Abstracts

Rationale: Both Alzheimer’s Disease (AD) and epilepsy have distinct clinical symptoms but also share some overlapping pathophysiology. Presenilin 2 (PSEN2) gene variants increase the risk of early-onset AD, as well as heighten risk of unprovoked seizures versus age-matched non-affected individuals. Seizures in people with AD negatively impact cognitive function, worsen disease burden, and increase mortality. Antiseizure medications (ASMs) may be thus beneficial for AD, but studies of ASMs efficacy have been historically conducted in healthy, young adult rodents despite frequent use in older people with epilepsy. Few studies have addressed how advanced age and AD-related genetic risk factors additively influence seizure susceptibility and ASM efficacy. PSEN proteolytic capacity may be a novel regulator of presynaptic hippocampal kainate-type glutamate receptors (KARs), with PSEN deletion reducing KAR availability and synaptic transmission in vitro (Barthet et al 2022). We thus hypothesized that aged mice would be more susceptible to kainic acid (KA)-induced seizures and that the ASM, lorazepam (LZP), would be differentially effective advanced age mice that expressed an AD-related genetic variant in PSEN2 (N141I).

Methods: We sought to evaluate how genotype and advanced age influence seizure susceptibility. We chemically evoked seizures with the systemic low-dose repeated administration of the KAR agonist, KA, and quantified the latency to first seizure (SZ) and status epilepticus (SE) in 21-22-month-old male PSEN2-N141I versus WT mice. Upon convulsive SE onset, we randomized mice (n=5-7 treatment group/genotype) to either immediate LZP (2 mg/kg, i.p.) or vehicle intervention and recorded seizure activity for 60 min after intervention. We also quantified survival 24-hours post-SE to determine whether LZP intervention could differentially improve SE-induced acute outcomes.
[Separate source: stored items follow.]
-- ==== Sys2Proof/Laws/State.lean ====
section
/-! SUPPORT. One lemma per field per update of the state, so that no proof unfolds a record update. -/

namespace Sys2Proof.Machine

/-! ## `State.raise` -/

@[simp] theorem State.raise_cmd (s : State) (e : CmdError) : (s.raise e).cmd = s.cmd := rfl
@[simp] theorem State.raise_err (s : State) (e : CmdError) : (s.raise e).err = e.code := rfl
@[simp] theorem State.raise_errArg (s : State) (e : CmdError) : (s.raise e).errArg = e.arg := rfl
@[simp] theorem State.raise_errLo (s : State) (e : CmdError) : (s.raise e).errLo = e.lo := rfl
@[simp] theorem State.raise_errHi (s : State) (e : CmdError) : (s.raise e).errHi = e.hi := rfl
@[simp] theorem State.raise_pos (s : State) (e : CmdError) : (s.raise e).pos = s.pos := rfl
@[simp] theorem State.raise_cfgFill (s : State) (e : CmdError) : (s.raise e).cfgFill = s.cfgFill := rfl
@[simp] theorem State.raise_inLen (s : State) (e : CmdError) : (s.raise e).inLen = s.inLen := rfl
@[simp] theorem State.raise_outLen (s : State) (e : CmdError) : (s.raise e).outLen = s.outLen := rfl
@[simp] theorem State.raise_dinLen (s : State) (e : CmdError) : (s.raise e).dinLen = s.dinLen := rfl
@[simp] theorem State.raise_doutLen (s : State) (e : CmdError) : (s.raise e).doutLen = s.doutLen := rfl
@[simp] theorem State.raise_a (s : State) (e : CmdError) : (s.raise e).a = s.a := rfl
@[simp] theorem State.raise_r (s : State) (e : CmdError) : (s.raise e).r = s.r := rfl
@[simp] theorem State.raise_ch (s : State) (e : CmdError) : (s.raise e).ch = s.ch := rfl
@[simp] theorem State.raise_inBuf (s : State) (e : CmdError) : (s.raise e).inBuf = s.inBuf := rfl
@[simp] theorem State.raise_outBuf (s : State) (e : CmdError) : (s.raise e).outBuf = s.outBuf := rfl
@[simp] theorem State.raise_dinBuf (s : State) (e : CmdError) : (s.raise e).dinBuf = s.dinBuf := rfl
@[simp] theorem State.raise_doutBuf (s : State) (e : CmdError) : (s.raise e).doutBuf = s.doutBuf := rfl
@[simp] theorem State.raise_params (s : State) (e : CmdError) : (s.raise e).params = s.params := rfl
@[simp] theorem State.raise_seq (s : State) (e : CmdError) : (s.raise e).seq = s.seq := rfl
@[simp] theorem State.raise_staging (s : State) (e : CmdError) : (s.raise e).staging = s.staging := rfl
@[simp] theorem State.raise_host (s : State) (e : CmdError) : (s.raise e).host = s.host := rfl
@[simp] theorem State.raise_bus (s : State) (e : CmdError) : (s.raise e).bus = s.bus := rfl
@[simp] theorem State.raise_freeCount (s : State) (e : CmdError) : (s.raise e).freeCount = s.freeCount := rfl

/-! ## `State.complete` -/

@[simp] theorem State.complete_cmd (s : State) : (s.complete).cmd = s.cmd := rfl
@[simp] theorem State.complete_err (s : State) : (s.complete).err = 0#8 := rfl
@[simp] theorem State.complete_errArg (s : State) : (s.complete).errArg = 0#8 := rfl
@[simp] theorem State.complete_errLo (s : State) : (s.complete).errLo = 0#32 := rfl
@[simp] theorem State.complete_errHi (s : State) : (s.complete).errHi = 0#32 := rfl
@[simp] theorem State.complete_pos (s : State) : (s.complete).pos = s.pos := rfl
@[simp] theorem State.complete_cfgFill (s : State) : (s.complete).cfgFill = s.cfgFill := rfl
@[simp] theorem State.complete_inLen (s : State) : (s.complete).inLen = s.inLen := rfl
@[simp] theorem State.complete_outLen (s : State) : (s.complete).outLen = s.outLen := rfl
@[simp] theorem State.complete_dinLen (s : State) : (s.complete).dinLen = s.dinLen := rfl
@[simp] theorem State.complete_doutLen (s : State) : (s.complete).doutLen = s.doutLen := rfl
@[simp] theorem State.complete_a (s : State) : (s.complete).a = s.a := rfl
@[simp] theorem State.complete_r (s : State) : (s.complete).r = s.r := rfl
@[simp] theorem State.complete_ch (s : State) : (s.complete).ch = s.ch := rfl
@[simp] theorem State.complete_inBuf (s : State) : (s.complete).inBuf = s.inBuf := rfl
@[simp] theorem State.complete_outBuf (s : State) : (s.complete).outBuf = s.outBuf := rfl
@[simp] theorem State.complete_dinBuf (s : State) : (s.complete).dinBuf = s.dinBuf := rfl
@[simp] theorem State.complete_doutBuf (s : State) : (s.complete).doutBuf = s.doutBuf := rfl
@[simp] theorem State.complete_params (s : State) : (s.complete).params = s.params := rfl
@[simp] theorem State.complete_seq (s : State) : (s.complete).seq = s.seq := rfl
@[simp] theorem State.complete_staging (s : State) : (s.complete).staging = s.staging := rfl
@[simp] theorem State.complete_host (s : State) : (s.complete).host = s.host := rfl
@[simp] theorem State.complete_bus (s : State) : (s.complete).bus = s.bus := rfl
@[simp] theorem State.complete_freeCount (s : State) : (s.complete).freeCount = s.freeCount := rfl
Results: Despite receiving similar total KA (mg/kg), AD genotype (PSEN2-N141I) significantly increased susceptibility to SZ in aged mice (X²=11.9, p=0.0006), but did not affect time from SZ to convulsive SE. Immediate LZP treatment significantly reduced convulsive seizure burden regardless of genotype in aged mice. LZP administration to PSEN2-N141I mice improved acute survival during the 60 min SE monitoring period (4/7 survived with VEH treatment versus 7/7 with LZP administration, X2=3.82, p=0.05). However, there was no difference in 24-hour survival in either genotype or treatment group.
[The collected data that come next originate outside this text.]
-- ==== Sys2Proof/Laws/Store.lean ====
section
/-! SUPPORT. What writing the store, appending a record and the host's accesses do. -/

namespace Sys2Proof.Machine

@[simp] theorem State.length_setData (s : State) (k : Nat) (d : Bytes) : (s.setData k d).ch.length = s.ch.length := by
  simp [State.setData]

/-- A payload write reaches the record it names, keeps that record's type id and bank, and no other record changes
(R205). -/
theorem State.getElem?_setData (s : State) (k j : Nat) (d : Bytes) :
    (s.setData k d).ch[j]? = if k = j then s.ch[j]?.map fun c => { c with data := d } else s.ch[j]? := by
  simp only [State.setData, List.getElem?_modify]
  split <;> simp

/-- The payload after a payload write. -/
theorem State.payload_setData (s : State) (k j : Nat) (d : Bytes) :
    (s.setData k d).payload j = if k = j ∧ j < s.ch.length then some d else s.payload j := by
  unfold State.payload
  rw [State.getElem?_setData]
  by_cases h : k = j
  · subst h
    rcases Nat.lt_or_ge k s.ch.length with hk | hk
    · simp [hk]
    · simp [Nat.not_lt.2 hk]
  · simp [h]

/-- A store write keeps R23 when the new payload fits. -/
theorem State.storeFits_setData (s : State) (k : Nat) {d : Bytes} (hd : d.length ≤ 65535) (h : storeFits s.ch) :
    storeFits (s.setData k d).ch := by
  intro c hc
  obtain ⟨j, hj⟩ := List.mem_iff_getElem?.1 hc
  rw [State.getElem?_setData] at hj
  split at hj
  · obtain ⟨e, _, rfl⟩ := Option.map_eq_some_iff.1 hj
    exact hd
  · exact h c (List.mem_iff_getElem?.2 ⟨j, hj⟩)

/-- An append either lands at the end with its index in `R[0]`, or is refused because the store is full (U6). -/
theorem State.appendRecord_cases (s : State) (name : String) (c : Chunk) (more : State → State) :
    (s.ch.length < s.params.maxChunks.toNat ∧ s.appendRecord name c more =
      .next (more ({ s with ch := s.ch ++ [c] }.setR 0 (BitVec.ofNat 32 s.ch.length))).complete) ∨
    (s.params.maxChunks.toNat ≤ s.ch.length ∧ s.appendRecord name c more = .refused (.overCapacity name)) := by
  unfold State.appendRecord
  by_cases h : s.ch.length < s.params.maxChunks.toNat
  · exact .inl ⟨h, if_pos h⟩
  · exact .inr ⟨by omega, if_neg h⟩

/-- The end of PARSE at a frame boundary: a commit, or a store past `MAX_CHUNKS` (R112, U6). -/
theorem State.commitParse_cases (s : State) :
    (s.staging.length ≤ s.params.maxChunks.toNat ∧ s.commitParse =
      .next ({ s with ch := s.staging, staging := [], seq := .idle }.setR 0
        (BitVec.ofNat 32 s.staging.length)).complete) ∨
    (s.params.maxChunks.toNat < s.staging.length ∧ s.commitParse = .refused (.overCapacity "PARSE")) := by
  unfold State.commitParse
  by_cases h : s.staging.length ≤ s.params.maxChunks.toNat
  · exact .inl ⟨h, if_pos h⟩
  · exact .inr ⟨by omega, if_neg h⟩

/-- A register read changes nothing but what the host saw and how many free values it drew (R61). -/
theorem State.readReg_frame (s : State) (reg : Reg) :
    s.readReg reg = { s with bus := (s.readReg reg).bus, freeCount := (s.readReg reg).freeCount } := by
  cases reg <;> rfl

/-- A buffer read changes nothing but what the host saw and how many free values it drew (R61). -/
theorem State.readBuf_frame (s : State) (m : Mem) (len addr : Word) :
    s.readBuf m len addr =
      { s with bus := (s.readBuf m len addr).bus, freeCount := (s.readBuf m len addr).freeCount } := by
  unfold State.readBuf
  split <;> rfl

/-- A result written to `DOUT` is what `DOUT[0..DOUTLEN)` reads, where its length fits `DOUTLEN` (R34). -/
theorem State.dout_setDout (s : State) {bs : Bytes} (h : bs.length < 2 ^ 32) : (s.setDout bs).dout = bs := by
  simp only [State.dout, State.setDout, BitVec.toNat_ofNat, Nat.mod_eq_of_lt h, Mem.readRange_ofBytes]

/-- A stream written to `OUT` is what `OUT[0..OUTLEN)` reads, where its length fits `OUTLEN` (R34, R132). -/
theorem State.out_setOut (s : State) {bs : Bytes} (h : bs.length < 2 ^ 32) : (s.setOut bs).out = bs := by
  simp only [State.out, State.setOut, BitVec.toNat_ofNat, Nat.mod_eq_of_lt h, Mem.readRange_ofBytes]

/-- The indices LOOKUP finds: those of the records of the type (R200). -/
theorem mem_indicesOfType {t k : Nat} {cs : List Chunk} :
    k ∈ indicesOfType t cs ↔ ∃ c, cs[k]? = some c ∧ c.typeId.toNat = t := by
  simp only [indicesOfType, List.mem_map, List.mem_filter, Prod.exists, beq_iff_eq]
  constructor
  · rintro ⟨c, i, ⟨hm, ht⟩, rfl⟩
    exact ⟨c, by simpa using List.mem_zipIdx_iff_getElem?.1 hm, ht⟩
  · rintro ⟨c, hc, ht⟩
    exact ⟨c, k, ⟨List.mem_zipIdx_iff_getElem?.2 (by simpa using hc), ht⟩, rfl⟩

/-- LOOKUP finds as many indices as the store has records of the type (R200). -/
theorem length_indicesOfType (t : Nat) (cs : List Chunk) :
    (indicesOfType t cs).length = cs.countP fun c => c.typeId.toNat == t := by
  have h : ∀ n, (cs.zipIdx n).countP (fun p => p.1.typeId.toNat == t) = cs.countP fun c => c.typeId.toNat == t := by
    induction cs with
    | nil => exact fun _ => rfl
    | cons c cs ih => intro n; simp only [List.zipIdx_cons, List.countP_cons, ih]
  simp [indicesOfType, ← List.countP_eq_length_filter, h]

/-- An index list takes four bytes an entry (R92). -/
@[simp] theorem length_encodeIndices (ks : List Nat) : (encodeIndices ks).length = 4 * ks.length := by
  induction ks with
  | nil => rfl
  | cons k ks ih => simp only [encodeIndices, List.flatMap_cons, List.length_append] at ih ⊢; simp [ih]; omega

end Sys2Proof.Machine
end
Conclusions: The AD-associated genetic risk factor, PSEN2-N141I, increased preponderance for chemically-evoked seizure but did not affect latency from SZ to SE in aged mice. Immediate LZP treatment significantly suppressed acute seizures, which normalized survival of aged PSEN2-N141I mice. This study establishes that the PSEN2-N141I variant increases susceptibility of aged mice to seizures. Further, this study demonstrates that ASM administration can improve acute seizure-related outcomes in advanced age individuals with AD-related genotypes.

Funding: This work was supported by a University of Washington Plein Center Scholarship for Aging Research (YP) and NIA R01AG067788 (MBH).